A credential is a secret value that is required to access a particular system; that is, credentials are used for authentication. Credentials can be passwords, tokens, API keys, or other secret values. In the Palantir platform, all credentials are encrypted and stored securely. Depending on the runtime, secrets may be stored locally on a Data Connection agent, or directly in the platform.
Some sources are able to authenticate without storing any secrets, such as when using OpenID connect, outbound applications, or a cloud identity.
Sources must be configured with a runtime. The runtime defines the networking configuration and where capabilities are executed.
Palantir allows you to use three different runtimes to connect to your systems. In general, if the system to which you're connecting can accept inbound connections from the network where your Foundry instance is hosted, you should use a direct connection runtime. If this is not possible, and the source type you are using supports an agent proxy, this is the preferred agent-based option. If neither of the other runtimes are available, you should fall back to using an agent worker.
Not all runtimes are available for all source types.
Runtime option | Networking | Capability execution |
---|---|---|
Direct connection [recommended] | The target system must allow direct inbound traffic from Palantir; for standard Foundry instances, this usually means allowing inbound traffic from the standard egress IP addresses viewable in Control Panel or the Data Connection application. | Capabilities are executed in Foundry. |
Agent proxy | An agent installed on your infrastructure is used to reverse proxy traffic to systems that are not reachable through a direct connection. | Capabilities are executed in Foundry. |
Agent worker | An agent installed on your infrastructure is used to run jobs that interact with your target system and separately push or pull data from Foundry. | Capabilities are executed on a customer-provided Linux host. |
Direct connections enable users to connect to data sources accessible over the Internet without needing to set up an agent. This is the preferred source connection method if the data source is accessible over the Internet; it avoids the operational overhead of setting up and maintaining agents and offers high uptime and performance. Learn how to set up a direct connection.
When using direct connections with a Foundry instance hosted on-premise, the target system must be reachable from the network where your Foundry instance is running. If this is not the case, you must use one of the agent-based runtime options.
An agent is a piece of software provided by Palantir that runs on a host within your network. The agent connects to your source systems, and can also communicate with Foundry. An agent is required in order to use the agent proxy and agent worker runtimes. The same agent may be used as an agent proxy or agent worker, which is determined when using the agent with a particular source.

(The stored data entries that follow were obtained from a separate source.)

/-! ### `onPigeon` -/

@[simp] theorem onPigeon_pending (s : State) (q : Nat) (f : Pigeon → Pigeon) : (s.onPigeon q f).pending = s.pending := rfl
@[simp] theorem onPigeon_flds (s : State) (q : Nat) (f : Pigeon → Pigeon) : (s.onPigeon q f).flds = s.flds := rfl
@[simp] theorem onPigeon_mem (s : State) (q : Nat) (f : Pigeon → Pigeon) : (s.onPigeon q f).mem = s.mem := rfl
@[simp] theorem onPigeon_hostMem (s : State) (q : Nat) (f : Pigeon → Pigeon) : (s.onPigeon q f).hostMem = s.hostMem := rfl
@[simp] theorem onPigeon_ident (s : State) (q : Nat) (f : Pigeon → Pigeon) : (s.onPigeon q f).ident = s.ident := rfl
@[simp] theorem onPigeon_time (s : State) (q : Nat) (f : Pigeon → Pigeon) : (s.onPigeon q f).time = s.time := rfl
@[simp] theorem onPigeon_tick (s : State) (q : Nat) (f : Pigeon → Pigeon) : (s.onPigeon q f).tick = s.tick := rfl
@[simp] theorem onPigeon_ec (s : State) (q : Nat) (f : Pigeon → Pigeon) : (s.onPigeon q f).ec = s.ec := rfl
@[simp] theorem onPigeon_letters (s : State) (q : Nat) (f : Pigeon → Pigeon) : (s.onPigeon q f).letters = s.letters := rfl
@[simp] theorem onPigeon_tiles (s : State) (q : Nat) (f : Pigeon → Pigeon) : (s.onPigeon q f).tiles = s.tiles := rfl
@[simp] theorem onPigeon_posts (s : State) (q : Nat) (f : Pigeon → Pigeon) : (s.onPigeon q f).posts = s.posts := rfl
@[simp] theorem onPigeon_power (s : State) (q : Nat) (f : Pigeon → Pigeon) : (s.onPigeon q f).power = s.power := rfl
@[simp] theorem onPigeon_start (s : State) (q : Nat) (f : Pigeon → Pigeon) : (s.onPigeon q f).start = s.start := rfl
@[simp] theorem onPigeon_repair (s : State) (q : Nat) (f : Pigeon → Pigeon) : (s.onPigeon q f).repair = s.repair := rfl
@[simp] theorem onPigeon_movers (s : State) (q : Nat) (f : Pigeon → Pigeon) : (s.onPigeon q f).movers = s.movers := rfl
@[simp] theorem onPigeon_flash (s : State) (q : Nat) (f : Pigeon → Pigeon) : (s.onPigeon q f).flash = s.flash := rfl
@[simp] theorem onPigeon_host (s : State) (q : Nat) (f : Pigeon → Pigeon) : (s.onPigeon q f).host = s.host := rfl
@[simp] theorem onPigeon_gate (s : State) (q : Nat) (f : Pigeon → Pigeon) : (s.onPigeon q f).gate = s.gate := rfl
@[simp] theorem onPigeon_tarle (s : State) (q : Nat) (f : Pigeon → Pigeon) : (s.onPigeon q f).tarle = s.tarle := rfl
@[simp] theorem onPigeon_devs (s : State) (q : Nat) (f : Pigeon → Pigeon) : (s.onPigeon q f).devs = s.devs := rfl
@[simp] theorem onPigeon_coh (s : State) (q : Nat) (f : Pigeon → Pigeon) : (s.onPigeon q f).coh = s.coh := rfl
@[simp] theorem onPigeon_xlat (s : State) (q : Nat) (f : Pigeon → Pigeon) : (s.onPigeon q f).xlat = s.xlat := rfl
@[simp] theorem onPigeon_order (s : State) (q : Nat) (f : Pigeon → Pigeon) : (s.onPigeon q f).order = s.order := rfl
@[simp] theorem onPigeon_harts (s : State) (q : Nat) (f : Pigeon → Pigeon) : (s.onPigeon q f).harts = s.harts := rfl
@[simp] theorem onPigeon_shadows (s : State) (q : Nat) (f : Pigeon → Pigeon) : (s.onPigeon q f).shadows = s.shadows := rfl
@[simp] theorem onPigeon_free (s : State) (q : Nat) (f : Pigeon → Pigeon) : (s.onPigeon q f).free = s.free := rfl
@[simp] theorem onPigeon_answer (s : State) (q : Nat) (f : Pigeon → Pigeon) : (s.onPigeon q f).answer = s.answer := rfl
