-- ==== Sys2Proof/Tests/Witness2.lean ====
section
/-! SUPPORT. Witnesses: for each statement with premises, a state and operands that meet them together, for every clause. A premise on an
opaque predicate of Config (a signature, a digest of SPDM, the boot code) is left out: it can be neither proved nor refuted. -/

set_option Elab.async false
set_option linter.all false
set_option maxRecDepth 20000
set_option exponentiation.threshold 1100
set_option synthInstance.maxSize 2000
set_option synthInstance.maxHeartbeats 400000

namespace Sys2Proof.Machine.Tests

open Sys2Proof Sys2Proof.Machine

namespace GroupSynchronization

def ln (i : Nat) : Lane := { x := [(1, BitVec.ofNat 64 (3 * i + 1)), (2, BitVec.ofNat 64 (i % 5)), (3, 0xFFFFFFFF), (4, if i < 20 then 0xFFF00000 else 1)], pc := if i < 20 then 0x4000 else 0x4010, exited := decide (i = 3), gen := BitVec.ofNat 64 i }
def dK : BitVec 512 := mkDesc 0x11 0 1 10 0 1 [(0, 0x4000), (8, 7), (16, 3), (20, 1), (21, 1)]
def gx : Group := { block := 1, g := 0, lanes := (List.range 32).map ln }
def gk : Kernel := { body := BitVec.ofNat 384 (body dK 0 48), index := 0, next := 2, stop := 3, blocks := [{ num := 1 }], groups := [gx] }
def gTile : Tile := { slots := [(0, 1)], active := true, kernel := some gk }
def gUp : State := withTile (withFlight upQ (runningFl dK)) gTile
def ls0 : List Nat := issuing gx
def r0 : GroupRef := ⟨0, 1, 0⟩
def gk0 : Kernel := { gk with blocks := [] }
def gUp0 : State := onT gUp fun x => { x with kernel := some gk0 }
def b0 : Block := { num := 1 }

theorem witness_GroupSynchronization :
    (∃ (s : State) (r : GroupRef) (k : Kernel) (x : Machine.Group) (ls : List Nat) (y : Block), s.groupIssues (↑r.tile) r.block.toNat
      ↑r.group = some (k, x, ls) ∧ kRegs32 k = true ∧ (∃ l ∈ x.lanes.zipIdx, l.2 ∉ ls ∧ laneRunnable l.1 = true) ∧ k.blocks = [y]
      ∧ y.num = r.block.toNat ∧ k.groups = [x] ∧ (∀ l ∈ x.lanes, l.wait = none) ∧ y.counts.length = 16 ∧ (∀ i ∈ y.counts, i = 0) ∧
      kGpb k = 1 ∧ x.lanes.length = 32) ∧
    (∃ (s : State) (r : GroupRef) (k : Kernel) (x : Machine.Group) (ls : List Nat), s.groupIssues (↑r.tile) r.block.toNat ↑r.group =
      some (k, x, ls) ∧ kRegs32 k = true ∧ (false = false ∨ s.groupStores (↑r.tile) r.block.toNat ↑r.group = false)) ∧
    (∃ (s : State) (r : GroupRef) (k : Kernel) (x : Machine.Group) (ls : List Nat) (format : BitVec 5) (n : BitVec 5) (f : FFmt),
      s.groupIssues (↑r.tile) r.block.toNat ↑r.group = some (k, x, ls) ∧ kRegs32 k = true ∧ (2 ≤ format.toNat ∧ format.toNat ≤ 8 ∨
      format.toNat = 1 ∧ false = true) ∧ 4 ≤ n.toNat ∧ n.toNat ≤ 16 ∧ elemOf format.toNat = some (Elem.float f)) ∧
    (∃ (s : State) (r : GroupRef) (k : Kernel) (x : Machine.Group) (ls : List Nat), s.groupIssues (↑r.tile) r.block.toNat ↑r.group =
      some (k, x, ls) ∧ kRegs32 k = true ∧ s.groupStores (↑r.tile) r.block.toNat ↑r.group = false) ∧
    (∃ (s : State) (r : GroupRef) (k : Kernel) (x : Machine.Group) (ls : List Nat), s.groupIssues (↑r.tile) r.block.toNat ↑r.group =
      some (k, x, ls) ∧ kRegs32 k = true ∧ (∃ l ∈ x.lanes.zipIdx, l.2 ∉ ls ∧ laneRunnable l.1 = true) ∧ k.blocks = [] ∧ k.groups =
      [x] ∧ (∀ l ∈ x.lanes, l.wait = none) ∧ x.lanes.length = 32) ∧
    (∃ (s : State) (r : GroupRef) (rs1 : BitVec 5) (k : Kernel) (x : Machine.Group) (ls : List Nat), s.groupIssues (↑r.tile)
      r.block.toNat ↑r.group = some (k, x, ls) ∧ kRegs32 k = true ∧ (∃ l ∈ x.lanes.zipIdx, l.2 ∉ ls ∧ laneRunnable l.1 = true) ∧
      k.blocks = [] ∧ k.groups = [x] ∧ (∀ l ∈ x.lanes, l.wait = none) ∧ x.lanes.length = 32 ∧ (∀ i ∈ ls, ∃ j < 32, j ∉ ls ∧
      (BitVec.toNat (laneReg (s.laneAt r i) rs1)).testBit j = true ∧ laneRunnable (s.laneAt r j) = true)) :=
  ⟨⟨gUp, r0, gk, gx, ls0, b0, by decide +kernel⟩,
   ⟨gUp, r0, gk, gx, ls0, by decide +kernel⟩,
   ⟨gUp, r0, gk, gx, ls0, 3, 4, fp16, by decide +kernel⟩,
   ⟨gUp, r0, gk, gx, ls0, by decide +kernel⟩,
   ⟨gUp0, r0, gk0, gx, ls0, by decide +kernel⟩,
   ⟨gUp0, r0, 3, gk0, gx, ls0, by decide +kernel⟩⟩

Learn more about how to set up an agent by following this tutorial.
The agent proxy runtime is used to connect to data sources not accessible over the Internet. The agent acts as an inverting network proxy, forwarding network traffic originating in Foundry into the network where the agent is deployed, and relaying traffic back to Foundry. This allows capabilities in Foundry to work almost exactly the same as when using a direct connection but without requiring you to allow inbound network traffic to your systems originating from Foundry's IP addresses.
For high availability, multiple agents can be configured with non-overlapping maintenance windows to ensure there is always an active agent to proxy connections to the target systems reachable through the agent proxy. Learn how to set up an agent proxy runtime.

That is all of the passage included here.